[Opening GIVEN DATA section]

/-! ### The round trip -/

/-- A list of bytes whose length is a multiple of 32 is the bytes of some blocks. -/
theorem exists_bytesOfBlocks {n : Nat} {vs : List Byte} (h : vs.length = 32 * n) :
    ∃ bs, bytesOfBlocks bs = vs := by
  induction n generalizing vs with
  | zero => exact ⟨[], (List.length_eq_zero_iff.mp h).symm⟩
  | succ n ih =>
    obtain ⟨bs, hbs⟩ := ih (vs := vs.drop 32) (by rw [List.length_drop]; omega)
    have hfirst : (vs.take 32).length = 32 := List.length_take_of_le (by omega)
    refine ⟨blockOfList (vs.take 32) :: bs, ?_⟩
    rw [bytesOfBlocks_cons, toList_blockOfList hfirst, hbs, List.take_append_drop]

/-- DEC, with room, stores the raw blocks again when its source is the stream ENC makes of them (R132, R138). -/
theorem exec_dec_encodedBlocks {u : State} {bs : List Block} (hlegal : lengthsLegal u)
    (hinput : wholeInput u = streamOf (bs.map xorInverse)) (hroom : 32 * bs.length ≤ u.dstCap.toNat) :
    ∃ v, exec .dec u = .next v ∧ v.dstPos = BitVec.ofNat 32 (32 * bs.length) ∧
      v.trunc = false ∧ v.tail = false ∧ v.bounds = false ∧
      ∀ a, a < 32 * bs.length → destByte v a = (bytesOfBlocks bs).getD a 0#8 := by
  have hdecoded : decoded u = (bs, false) := by
    rw [decoded_stream (encodedRecords_wf bs) (hinput.trans (streamBytes_encodedRecords bs).symm),
      blocksOfStream_encodedRecords]
  have hdec := runWhole_decPass_room false u hlegal (.inr (by rwa [hdecoded]))
  rw [hdecoded] at hdec
  refine ⟨_, congrArg Host.Outcome.next hdec, rfl, rfl, rfl, rfl, fun a ha => ?_⟩
  refine (byteAt_storeBytes .destination u.dst 0 _ a).trans (if_pos ⟨Nat.zero_le a, ?_⟩)
  rwa [Nat.zero_add, bytesOfBlocks_length]

/-- Settles O44: ENC stores the stream of the input's blocks, and DEC decodes the encoder's own records to the blocks
they were formed of. -/
theorem decodeOfEncodeIsTheInput : Obligations.DecodeOfEncodeIsTheInput := by
  intro s hlegal hmul hroom
  obtain ⟨bs, hbs⟩ := exists_bytesOfBlocks (n := s.srcLen.toNat / 32) (vs := wholeInput s)
    (by rw [wholeInput_length]; omega)
  have hlen : s.srcLen.toNat = 32 * bs.length := by rw [← wholeInput_length, ← hbs, bytesOfBlocks_length]
  have hstream : encodedStream Config.tailPolicy s = streamOf (bs.map xorInverse) := by
    rw [encodedStream_eq, encodedBlocks_bytesOfBlocks _ hbs.symm]
  obtain ⟨m, henc, hdest⟩ := encEncodesTheWholeSource.2 s hlegal hroom
  rw [hstream] at henc hdest hroom
  refine ⟨_, henc, by simp [hmul], rfl, fun u hulen hread hucap hulegal => ?_⟩
  dsimp only at hulen hread
  have hpos : (BitVec.ofNat 32 (streamOf (bs.map xorInverse)).length).toNat = (streamOf (bs.map xorInverse)).length :=
    Nat.mod_eq_of_lt (hroom.trans_lt s.dstCap.isLt)
  have hloaded : wholeInput u = streamOf (bs.map xorInverse) := by
    refine wholeInput_eq (hulen ▸ hpos) fun a ha => ?_
    rw [hread a (by rwa [hpos])]
    exact (hdest a).trans (if_pos ⟨Nat.zero_le a, by rwa [Nat.zero_add]⟩)
  have hulegal' : lengthsLegal u := by
    refine ⟨?_, hulegal⟩
    rw [hulen, BitVec.le_def, hpos]
    exact hroom.trans (BitVec.le_def.mp hlegal.2)
  obtain ⟨v, hv, hvpos, htrunc, htail, hbounds, hvdest⟩ :=
    exec_dec_encodedBlocks hulegal' hloaded (hlen ▸ BitVec.le_def.mp hucap)
  rw [← hlen] at hvpos hvdest
  refine ⟨v, hv, ?_, htrunc, htail, hbounds, fun a ha => ?_⟩
  · rw [hvpos, BitVec.ofNat_toNat, BitVec.setWidth_eq]
  · rw [hvdest a ha, hbs, wholeInput_getD ha]

end Sys2Proof.Proofs

/-! PROOFS. XORF and XORI as commands: the net effect on words, mutual inverses, and the byte form (spec
41_xor_delta.md R100 to R103). -/

namespace Sys2Proof.Proofs

open Sys2Proof Sys2Proof.Machine Sys2Proof.Safety

/-! ### The two commands -/

/-- A stage command that only rewrites its state does so between acceptance and end (R154). -/
theorem runStage_running {s : State} (hlegal : lengthsLegal s) (f : State → State) :
    runStage (fun t => .running (f t)) s = complete (f (accept s)) := by
  rw [runStage, (lengthsIllegal_eq_false_iff s).mpr hlegal, if_neg Bool.false_ne_true, progressState_running]

theorem exec_xorf {s : State} (hlegal : lengthsLegal s) :
    exec .xorf s = .next { s with blk := xorForward s.blk, busy := false, done := true } := by
  refine (congrArg Host.Outcome.next (runStage_running hlegal xorfStage)).trans ?_
  rw [xorfStage, complete, accept]

theorem exec_xori {s : State} (hlegal : lengthsLegal s) :
    exec .xori s = .next { s with blk := xorInverse s.blk, busy := false, done := true } := by
  refine (congrArg Host.Outcome.next (runStage_running hlegal xoriStage)).trans ?_
  rw [xoriStage, complete, accept]

/-! ### The net effect on words -/

theorem prefixXor_zero (b : Block) : prefixXor b 0 = wordOf b 0 := by
  have hwords : (List.finRange 8).filter (· ≤ 0) = [0] := by decide
  rw [prefixXor, hwords, List.foldl_cons, List.foldl_nil, BitVec.zero_xor]

theorem prefixXor_succ (b : Block) {i : WordIx} (hi : i ≠ 0) :
    prefixXor b i = wordOf b i ^^^ prefixXor b (i - 1) := by
  have hwords : ∀ i : WordIx, i ≠ 0 →
      (List.finRange 8).filter (· ≤ i) = (List.finRange 8).filter (· ≤ i - 1) ++ [i] := by decide
  rw [prefixXor, hwords i hi, List.foldl_append, List.foldl_cons, List.foldl_nil, BitVec.xor_comm, prefixXor]

/-- Settles O18: the XORs of words 0 to `i` carry on from word to word as the words of XORF do, and no others do. -/
theorem xorfMakesEveryWordThePrefixXor : Obligations.XorfMakesEveryWordThePrefixXor :=
  ⟨rfl, fun s hlegal => ⟨_, exec_xorf hlegal,
    wordOf_xorForward_unique (prefixXor_zero s.blk) fun _ hi => prefixXor_succ s.blk hi⟩⟩

/-- Settles O19. -/
theorem xoriMakesEveryWordTheDifference : Obligations.XoriMakesEveryWordTheDifference := by
  refine ⟨rfl, fun s hlegal => ⟨_, exec_xori hlegal, ?_, fun i hi => ?_⟩⟩
  · rw [wordOf_xorInverse, if_pos rfl]
  · rw [wordOf_xorInverse, if_neg hi]

/-- Settles O20: neither command touches a length, so the second one is accepted too. -/
theorem xorfAndXoriAreMutualInverses : Obligations.XorfAndXoriAreMutualInverses := by
  refine fun s hlegal => ⟨⟨_, exec_xorf hlegal, ?_⟩, ⟨_, exec_xori hlegal, ?_⟩⟩
  · rw [exec_xori (by exact hlegal), xorInverse_xorForward]
  · rw [exec_xorf (by exact hlegal), xorForward_xorInverse]

/-! ### The byte form -/

/-- A step of XORF, with the word before as its accumulator, is a step of XORI: the chains differ in their order. -/
theorem xorForwardStep_prev (b : Block) (i : WordIx) :
    xorForwardStep (wordOf b (i - 1), b) i = (wordOf (xorInverseStep b i) i, xorInverseStep b i) := by
  rw [xorForwardStep, xorInverseStep, wordOf_setWord, if_pos rfl]

theorem foldl_xorForwardStep {i : WordIx} {is : List WordIx} (h : List.IsChain (fun i j => j - 1 = i) (i :: is))
    (b : Block) : (is.foldl xorForwardStep (wordOf b i, b)).2 = is.foldl xorInverseStep b := by
  induction is generalizing i b with
  | nil => rfl
  | cons j is ih =>
    obtain ⟨rfl, hrest⟩ := List.isChain_cons_cons.mp h
    rw [List.foldl_cons, xorForwardStep_prev, ih hrest, List.foldl_cons]

theorem setWord_wordOf (b : Block) (i : WordIx) : setWord b i (wordOf b i) = b := by
  refine block_ext_words fun i' => ?_
  rw [wordOf_setWord]
  split_ifs with h
  · rw [h]
  · rfl

/-- The forward transform is the chain of XORI's steps in increasing order (R100, R101). -/
theorem xorForward_eq_foldl (b : Block) : xorForward b = wordsUp.tail.foldl xorInverseStep b := by
  have hfirst : xorForwardStep (0#32, b) 0 = (wordOf b 0, b) := by
    rw [xorForwardStep, BitVec.xor_zero, setWord_wordOf]
  rw [xorForward, show wordsUp = 0 :: wordsUp.tail from rfl, List.foldl_cons, hfirst]
  exact foldl_xorForwardStep (by decide) b

theorem wordByte_xor (v w : Word) (n : Fin 4) : wordByte (v ^^^ w) n = wordByte v n ^^^ wordByte w n :=
  BitVec.extractLsb'_xor

/-- A step of XORI, byte by byte: exclusive OR acts on each bit position alone (R103). -/
theorem xorInverseStep_lane (b : Block) (i i' : WordIx) (m : Fin 4) :
    (xorInverseStep b i)[laneIx i' m] =
      if i' = i then b[laneIx i m] ^^^ b[laneIx (i - 1) m] else b[laneIx i' m] := by
  rw [xorInverseStep, setWord_lane, wordByte_xor, wordByte_wordOf, wordByte_wordOf]

/-- Four bytes before a byte stands the same byte of the word before. -/
theorem laneIx_pred : ∀ (i : WordIx), i ≠ 0 → ∀ n : Fin 4,
    (⟨(laneIx i n).val - 4, by omega⟩ : ByteIx) = laneIx (i - 1) n := by decide

theorem xorByteStep_laneIx {i : WordIx} (hi : i ≠ 0) (b : Block) (n : Fin 4) :
    xorByteStep b (laneIx i n) = b.set (laneIx i n) (b[laneIx i n] ^^^ b[laneIx (i - 1) n]) := by
  simp only [xorByteStep, laneIx_pred i hi n]

theorem xorByteStep_lane {i : WordIx} (hi : i ≠ 0) (b : Block) (n : Fin 4) (i' : WordIx) (m : Fin 4) :
    (xorByteStep b (laneIx i n))[laneIx i' m] =
      if i' = i ∧ m = n then b[laneIx i n] ^^^ b[laneIx (i - 1) n] else b[laneIx i' m] := by
  have hix : (laneIx i n).val = (laneIx i' m).val ↔ i' = i ∧ m = n := by
    rw [← Fin.ext_iff, laneIx_inj, eq_comm, eq_comm (a := n)]
  rw [xorByteStep_laneIx hi, Fin.getElem_fin _ (laneIx i' m), Vector.getElem_set]
  simp only [hix]
  rfl

/-- The byte steps of some bytes of a word, each once and in any order. -/
theorem foldl_xorByteStep_lane {i : WordIx} (hi : i ≠ 0) {ns : List (Fin 4)} (hns : ns.Nodup) (b : Block)
    (i' : WordIx) (m : Fin 4) : ((ns.map (laneIx i)).foldl xorByteStep b)[laneIx i' m] =
      if i' = i ∧ m ∈ ns then b[laneIx i m] ^^^ b[laneIx (i - 1) m] else b[laneIx i' m] := by
  have hpred : i - 1 ≠ i := by revert i; decide
  induction ns generalizing b with
  | nil => simp
  | cons n ns ih =>
    obtain ⟨hn, hns'⟩ := List.nodup_cons.mp hns
    rw [List.map_cons, List.foldl_cons, ih hns']
    simp only [xorByteStep_lane hi, List.mem_cons]
    by_cases hm : m = n
    · simp [hm, hn]
    · simp [hm]

theorem block_ext_lanes {b d : Block} (h : ∀ (i : WordIx) (n : Fin 4), b[laneIx i n] = d[laneIx i n]) : b = d :=
  block_ext_words fun i => by rw [wordOf, wordOf, h, h, h, h]

/-- The byte steps of the four bytes of a word, in any order, are a step of XORI (R103). -/
theorem foldl_xorByteStep_word {i : WordIx} (hi : i ≠ 0) {ns : List (Fin 4)} (hns : ns.Nodup) (hall : ∀ n, n ∈ ns)
    (b : Block) : (ns.map (laneIx i)).foldl xorByteStep b = xorInverseStep b i := by
  refine block_ext_lanes fun i' m => ?_
  rw [foldl_xorByteStep_lane hi hns, xorInverseStep_lane]
  simp only [hall m, and_true]

/-- The byte steps of word after word are the chain of XORI's steps. -/
theorem foldl_xorByteStep_words {ns : List (Fin 4)} (hns : ns.Nodup) (hall : ∀ n, n ∈ ns) {is : List WordIx}
    (his : ∀ i ∈ is, i ≠ 0) (b : Block) :
    ((is.map fun i => ns.map (laneIx i)).flatten).foldl xorByteStep b = is.foldl xorInverseStep b := by
  induction is generalizing b with
  | nil => rfl
  | cons i is ih =>
    obtain ⟨hi, hrest⟩ := List.forall_mem_cons.mp his
    rw [List.map_cons, List.flatten_cons, List.foldl_append, foldl_xorByteStep_word hi hns hall, ih hrest,
      List.foldl_cons]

[Closing GIVEN DATA section]

*WHAT TO DO*. Starting at the line above that holds "obtain ⟨bs, hbs⟩ := exists_bytesOfBlocks" and ending at the line that holds "refine ⟨_, henc, by", transcribe each line exactly and include no other lines.

*ANSWER TO THE EXERCISE*.
  obtain ⟨bs, hbs⟩ := exists_bytesOfBlocks (n := s.srcLen.toNat / 32) (vs := wholeInput s)
    (by rw [wholeInput_length]; omega)
  have hlen : s.srcLen.toNat = 32 * bs.length := by rw [← wholeInput_length, ← hbs, bytesOfBlocks_length]
  have hstream : encodedStream Config.tailPolicy s = streamOf (bs.map xorInverse) := by
    rw [encodedStream_eq, encodedBlocks_bytesOfBlocks _ hbs.symm]
  obtain ⟨m, henc, hdest⟩ := encEncodesTheWholeSource.2 s hlegal hroom
  rw [hstream] at henc hdest hroom
  refine ⟨_, henc, by simp [hmul], rfl, fun u hulen hread hucap hulegal => ?_⟩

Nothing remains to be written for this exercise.